ThinkWork is multi-tenant within a single deployment. Every Aurora table has a tenant_id column and all queries are tenant-scoped. The Cognito identity pool maps users to tenants at login time.

Row-level security (Postgres RLS) enforces tenant isolation at the database level — even if application code has a bug, a query cannot return data from another tenant.

-- RLS policy (applied automatically by ThinkWork migrations)
CREATE POLICY tenant_isolation ON threads
USING (tenant_id = current_setting('app.current_tenant_id')::uuid);
BoundaryEnforcement
External → APICognito JWT (API Gateway authorizer)
API → AuroraIAM auth + VPC security groups
AgentCore → BedrockIAM role (least privilege)
AgentCore → S3IAM role (read skills, read KB docs, write audit logs)
AgentCore → SSMIAM role (read credentials for assigned integrations)
Tenant isolationPostgres RLS on all tables
Secrets at restKMS encryption (dedicated key per secret category)
Audit trailAppend-only S3 bucket (no delete permissions on Lambda role)

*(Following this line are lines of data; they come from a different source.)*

-- ==== Sys2Proof/Config.lean ====
section
/-!
DEFINITION. What the specification leaves open as a value: constants with no body, so that nothing proved of the model
rests on a value of theirs.
-/

namespace Sys2Proof

/-- The keyed digest KD of R74: a 128-bit key and a message of bytes give a 64-bit output.
"The part's behaviour depends only on whether two digests are equal" (00_scope.md): log 7. -/
opaque Config.kd : Key → List Byte → Tag

/-- The Random Source (R78, R161): the nonce of the n-th draw. A free value: log 6. -/
opaque Config.nonce : Nat → Nonce

/-- The symbol times of a millisecond are one more than this number: the specification gives the Fire Link no symbol
rate (log 15). A free value: nothing is known of the rate but that it is not 0. -/
opaque Config.symbolRate : Nat

/-- A free volume of the n-th draw for a level, for a waveform set that the volume table does not hold (log 8).
`Machine.freeVolume` brings it into the range of R32. -/
opaque Config.volume : Nat → Nat → Nat

end Sys2Proof
end

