-- ==== Sys2Proof/Machine/SlotLine.lean ====
section
/-!
DEFINITION. The Slot Line Controller (05_the_cartridge_bus.md): the messages, placing and taking pending entries
(R104, R105), attempts and their judgement (R100 to R103), the abort (R110), and the commands that move a line without
handing a transaction on: BREAK_END, REQUEST_SENT, RESPONSE_TIMEOUT, REPLY_BYTE_RECEIVED, REPLY_COMPLETE, GAP_TIMEOUT.
-/

namespace Sys2Proof.Machine

open Sys2Proof

/-! ### Times in milliseconds -/

/-- R94: a break holds the line at space first. -/
def breakSpaceTime : Nat := 2
/-- R94: and then at mark. -/
def breakMarkTime : Nat := 1
/-- R94: a whole break. -/
def breakTime : Nat := breakSpaceTime + breakMarkTime
/-- R94 -/
def turnaroundTime : Nat := 1
/-- R100 -/
def responseTime : Nat := 3
/-- R101 -/
def gapTime : Nat := 2

/-! ### Messages -/

/-- R95: the request message of a transaction. -/
def Transaction.message (t : Transaction) : List Byte :=
  match t.kind with
  | .identify => slotMessage 0x01#8 []
  | .readFill => slotMessage 0x02#8 []
  | .challenge => slotMessage 0x03#8 (u64 t.nonce)
  | .checkpoint => slotMessage 0x04#8 (t.values.bytes ++ u64 (t.writeTag.getD 0))

/-- R95: the kind byte of the reply a request expects. -/
def TransKind.replyKind : TransKind → Byte
  | .identify => 0x81#8
  | .readFill => 0x82#8
  | .challenge => 0x83#8
  | .checkpoint => 0x84#8

/-- R95: the payload length of the expected reply. -/
def TransKind.replyLength : TransKind → Nat
  | .identify => 14
  | .readFill => 8
  | .challenge => 8
  | .checkpoint => 1

/-- R96: a good IDENT; an ink code byte above 31 is taken as 0. -/
def identOf (reply : List Byte) : Ident :=
  { serial := BitVec.ofNat 64 (fieldAt reply 2 8)
    ink := if fieldAt reply 10 1 ≤ 31 then fieldAt reply 10 1 else 0
    nominal := fieldAt reply 11 4 }

/-- R97: a good FILL; the depleted mark is clear when the byte is 0x00 and set for any other value. -/
def fillOf (reply : List Byte) : Fill :=
  { remaining := fieldAt reply 2 4, writeCount := fieldAt reply 6 3, mark := decide (fieldAt reply 9 1 ≠ 0) }

/-- R98: a good TAG. -/
def tagOf (reply : List Byte) : Tag := BitVec.ofNat 64 (fieldAt reply 2 8)

/-- R99, R197: ANSWER 0xA5 is ACCEPTED, any other value REFUSED. -/
def accepted (reply : List Byte) : Bool := decide (byteAt reply 2 = 0xA5#8)

/-! ### Attempts -/

/-- R93: the bits that the part drives onto the line while it sends a request; true is mark. -/
def LineCtl.driven (l : LineCtl) : List Bool := if l.state = .sending then framesOf l.request else []

/-- R94: the level at which the part holds the line in BREAK, true being mark: space until the time at mark is all that
is left of the break, then mark. In SENDING it drives the bits above; in every other line state the line is idle. -/
def State.breakLevel (s : State) (i : SlotNo) : Bool := decide (s.leftOf (s.line i).timer ≤ breakMarkTime)

/-- An attempt begins to send its request (SENDING), at the bit rate in force (R92, R95). -/
def LineCtl.sendRequest (l : LineCtl) (t : Transaction) (rate : BitRate) : LineCtl :=
  { l with state := .sending, trans := some t, timer := none, rate := rate, request := t.message, received := [] }

/-- An attempt that begins with a break (R94); the rate is taken at its start (R92). -/
def LineCtl.sendBreak (l : LineCtl) (t : Transaction) (rate : BitRate) (expiry : Time) : LineCtl :=
  { l with state := .break, trans := some t, timer := some expiry, rate := rate, request := t.message,
           received := [] }

/-- R105: a pending entry becomes the transaction in flight, attempt 1, ignore result false. -/
def Transaction.start (kind : TransKind) (tenure : Tenure) : Transaction :=
  { kind := kind, tenure := tenure, attempt := 1, ignoreResult := false, nonce := 0, values := ⟨0, 0, false⟩,
    writeTag := none, noted := none, judged := none }

/-- R25: the values a checkpoint takes from the slot record when its transaction starts. -/
def Slot.checkpointValues (x : Slot) : CheckpointValues :=
  { remaining := x.remaining.getD 0
    writeCount := min 16777215 (x.writeCount.getD 0 + 1)
    mark := decide (x.remaining.getD 0 = 0) }

/-- R107: a checkpoint entry is taken: its values are fixed, the line waits in TAG_WAIT, and a WRITE_TAG request is
made (R89). -/
def State.startCheckpoint (s : State) (i : SlotNo) : State :=
  let l := s.line i
  let x := s.slot i
  let v := x.checkpointValues
  let t := s.putLine i
    { l with state := .tagWait, pendCheckpoint := false, timer := none,
             trans := some { Transaction.start .checkpoint x.tenure with values := v } }
  t.digestRequest (slotRequester i)
    { kind := .writeTag, tenure := x.tenure, message := writeTagMessage (x.serial.getD 0) v,
      slotKey := some ((x.derivedKey.map DerivedKey.key).getD 0) }

/-- R105: an IDLE line takes its first pending entry in the order probe-step, challenge, checkpoint. -/
def State.takePending (s : State) (i : SlotNo) : State :=
  let l := s.line i
  let tenure := (s.slot i).tenure
  if l.state ≠ .idle then s
  else
    match l.pendProbe with
    | some .identify =>
      s.putLine i (LineCtl.sendBreak { l with pendProbe := none } (Transaction.start .identify tenure)
        s.policy.bitRate (s.after breakTime))
    | some .readFill =>
      s.putLine i (LineCtl.sendRequest { l with pendProbe := none } (Transaction.start .readFill tenure)
        s.policy.bitRate)
    | none =>
      match l.pendChallenge with
      | some n =>
        s.putLine i (LineCtl.sendRequest { l with pendChallenge := none }
          { Transaction.start .challenge tenure with nonce := n } s.policy.bitRate)
      | none => if l.pendCheckpoint then s.startCheckpoint i else s

/-- R104: a probe-step is placed; it takes the step of the newer one. -/
def State.placeProbe (s : State) (i : SlotNo) (step : ProbeStep) : State :=
  (s.putLine i { s.line i with pendProbe := some step }).takePending i

/-- R104: a challenge entry is placed; it takes the newer nonce. -/
def State.placeChallenge (s : State) (i : SlotNo) (n : Nonce) : State :=
  (s.putLine i { s.line i with pendChallenge := some n }).takePending i

/-- R23, R24, R104: a checkpoint that becomes due is placed; two are one entry. -/
def State.placeCheckpoint (s : State) (i : SlotNo) : State :=
  (s.putLine i { s.line i with pendCheckpoint := true }).takePending i

/-- R24: a checkpoint transaction is in flight on the line. -/
def LineCtl.checkpointInFlight (l : LineCtl) : Bool :=
  match l.trans with
  | some t => decide (t.kind = .checkpoint)
  | none => false

/-- R26, R104: the pending checkpoint entry is removed. -/
def State.dropCheckpoint (s : State) (i : SlotNo) : State :=
  s.putLine i { s.line i with pendCheckpoint := false }

/-! ### The judgement of an attempt -/

/-- How a reply ended (R100, R101). -/
inductive ReplyEnd where
  | noReply
  | ended
  | gap
  deriving DecidableEq, Repr

/-- R102: the first failure kind that applies, read from the top of the table; none: the attempt is good. -/
def judgeAttempt (kind : TransKind) (noted : Option FailKind) (how : ReplyEnd) (reply : List Byte) :
    Option FailKind :=
  if how = .noReply then some .noResponse
  else if noted.isSome then noted
  else if 40 < (byteAt reply 1).toNat then some .length
  else if how = .gap then some .gap
  else if !sumsToZero reply then some .check
  else if byteAt reply 0 ≠ kind.replyKind then some .kind
  else if (byteAt reply 1).toNat ≠ kind.replyLength then some .length
  else if kind = .identify ∧ byteAt reply 15 = 0x00#8 then some .content
  else none

/-- The attempt ends: the line enters QUIET for the turnaround, and a failure becomes the line's last failure
(R102 Note 3). -/
def LineCtl.endAttempt (l : LineCtl) (t : Transaction) (how : ReplyEnd) (quietEnds : Time) : LineCtl :=
  match judgeAttempt t.kind t.noted how l.received with
  | none => { l with state := .quiet, timer := some quietEnds, trans := some { t with judged := some .good } }
  | some k =>
    { l with state := .quiet, timer := some quietEnds, trans := some { t with judged := some (.failed k) },
             lastFailure := some { kind := t.kind, attempt := t.attempt, failure := k } }

/-- The line's timer expires (log 2, log 31). -/
def State.reachLine (s : State) (i : SlotNo) : State :=
  match (s.line i).timer with
  | none => s
  | some e => s.reach e

/-- The attempt on a line ends in that way, now. -/
def State.endAttempt (s : State) (i : SlotNo) (how : ReplyEnd) : State :=
  match (s.line i).trans with
  | none => s
  | some t => s.putLine i ((s.line i).endAttempt t how (s.after turnaroundTime))

/-! ### The abort -/

/-- R110: presence lost aborts the transaction in flight, whatever its line state: the pending set is emptied, the
probe hold becomes absent and the line enters QUIET, with a new turnaround (log 51). A line with no transaction keeps
its state (log 26). The last failure becomes absent (R112). -/
def LineCtl.abort (l : LineCtl) (quietEnds : Time) : LineCtl :=
  let l := { l with pendProbe := none, pendChallenge := none, pendCheckpoint := false, probeHold := none,
                    lastFailure := none }
  match l.trans with
  | none => l
  | some _ => { l with state := .quiet, trans := none, timer := some quietEnds, request := [], received := [] }

/-! ### Commands -/

/-- BREAK_END (R94, R91): the break ends and the request begins. -/
def State.breakEnds (s : State) (i : SlotNo) : State :=
  if (s.line i).state = .break then
    (s.reachLine i).putLine i { s.line i with state := .sending, timer := none }
  else s

/-- REQUEST_SENT (R100): the line enters AWAITING, and the response timer starts. -/
def State.requestEnds (s : State) (i : SlotNo) : State :=
  if (s.line i).state = .sending then
    s.putLine i { s.line i with state := .awaiting, timer := some (s.after responseTime) }
  else s

/-- RESPONSE_TIMEOUT (R100): the attempt ends with NO_RESPONSE, and the line enters QUIET at once. -/
def State.responseExpires (s : State) (i : SlotNo) : State :=
  if (s.line i).state = .awaiting then (s.reachLine i).endAttempt i .noReply else s

/-- R93: the first error of the attempt is noted. -/
def Transaction.note (t : Transaction) (e : Option FailKind) : Transaction :=
  { t with noted := if t.noted.isSome then t.noted else e }

/-- R101: a received byte joins the reply; its stop bit starts the gap timer unless the reply has ended with it. -/
def LineCtl.receive (l : LineCtl) (data : Byte) (error : Option FailKind) (gapEnds : Time) : LineCtl :=
  let received := l.received ++ [data]
  { l with state := .receiving, received := received, trans := l.trans.map fun t => t.note error,
           timer := if replyEnded received then none else some gapEnds }

/-- REPLY_BYTE_RECEIVED (R100, R101, R94): in AWAITING the first start bit stops the response timer; in RECEIVING the
byte belongs to the reply until it has ended; in any other line state the byte is discarded or not read. -/
def State.byteReceived (s : State) (i : SlotNo) (data : Byte) (parity stop : Bool) : State :=
  let l := s.line i
  match l.state with
  | .awaiting => s.putLine i (l.receive data (frameError data parity stop) (s.after gapTime))
  | .receiving =>
    if replyEnded l.received then s
    else s.putLine i (l.receive data (frameError data parity stop) (s.after gapTime))
  | _ => s

/-- REPLY_COMPLETE (R101): the reply has ended by its length. -/
def State.replyEnds (s : State) (i : SlotNo) : State :=
  if (s.line i).state = .receiving && replyEnded (s.line i).received then s.endAttempt i .ended else s

/-- R101: the error that the gap timer's expiry notes: GAP for a reply with a length byte of 40 or less, which is
incomplete; with a length byte above 40, or the kind byte alone, the expiry simply ends the reply. -/
def gapError (received : List Byte) : Option FailKind :=
  if 2 ≤ received.length ∧ (byteAt received 1).toNat ≤ 40 then some .gap else none

/-- GAP_TIMEOUT (R101): the gap timer expires during a reply: GAP is noted if no earlier error is, and the reply has
ended. -/
def State.gapExpires (s : State) (i : SlotNo) : State :=
  let l := s.line i
  if l.state = .receiving && !replyEnded l.received then
    let t := (s.reachLine i).putLine i { l with trans := l.trans.map fun x => x.note (gapError l.received) }
    t.endAttempt i .gap
  else s

def execBreakEnd (i : SlotNo) (s : State) : Host.Outcome State Fault Refusal := whenPowered s fun s => s.breakEnds i

def execRequestSent (i : SlotNo) (s : State) : Host.Outcome State Fault Refusal :=
  whenPowered s fun s => s.requestEnds i

def execResponseTimeout (i : SlotNo) (s : State) : Host.Outcome State Fault Refusal :=
  whenPowered s fun s => s.responseExpires i

def execReplyByteReceived (i : SlotNo) (data : Byte) (parity stop : Bool) (s : State) :
    Host.Outcome State Fault Refusal :=
  whenPowered s fun s => s.byteReceived i data parity stop

def execReplyComplete (i : SlotNo) (s : State) : Host.Outcome State Fault Refusal :=
  whenPowered s fun s => s.replyEnds i

def execGapTimeout (i : SlotNo) (s : State) : Host.Outcome State Fault Refusal :=
  whenPowered s fun s => s.gapExpires i

end Sys2Proof.Machine
end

ThinkWork deploys managed runtimes as container images stored in ECR and hosted by Bedrock AgentCore. The runtime selector chooses between the provisioned functions at invocation time.

The Strands image includes:

  • Python 3.12
  • Strands agent framework
  • Boto3 (Bedrock, S3, SSM, Secrets Manager clients)
  • httpx (for skill HTTP tools)
  • psycopg3 (Aurora connection)
  • The ThinkWork runtime library (tool registration, memory read/write, context assembly)

The Pi image includes:

  • Node.js
  • Pi runtime loop code
  • The ThinkWork invocation envelope and response contract
  • Runtime adapters needed to preserve the same thread, memory, tool, audit, and cost surfaces

Deployments pin both image tags. Upgrading either runtime is a deploy operation, not an admin web setting. Selecting which runtime an agent uses is an agent/template configuration decision.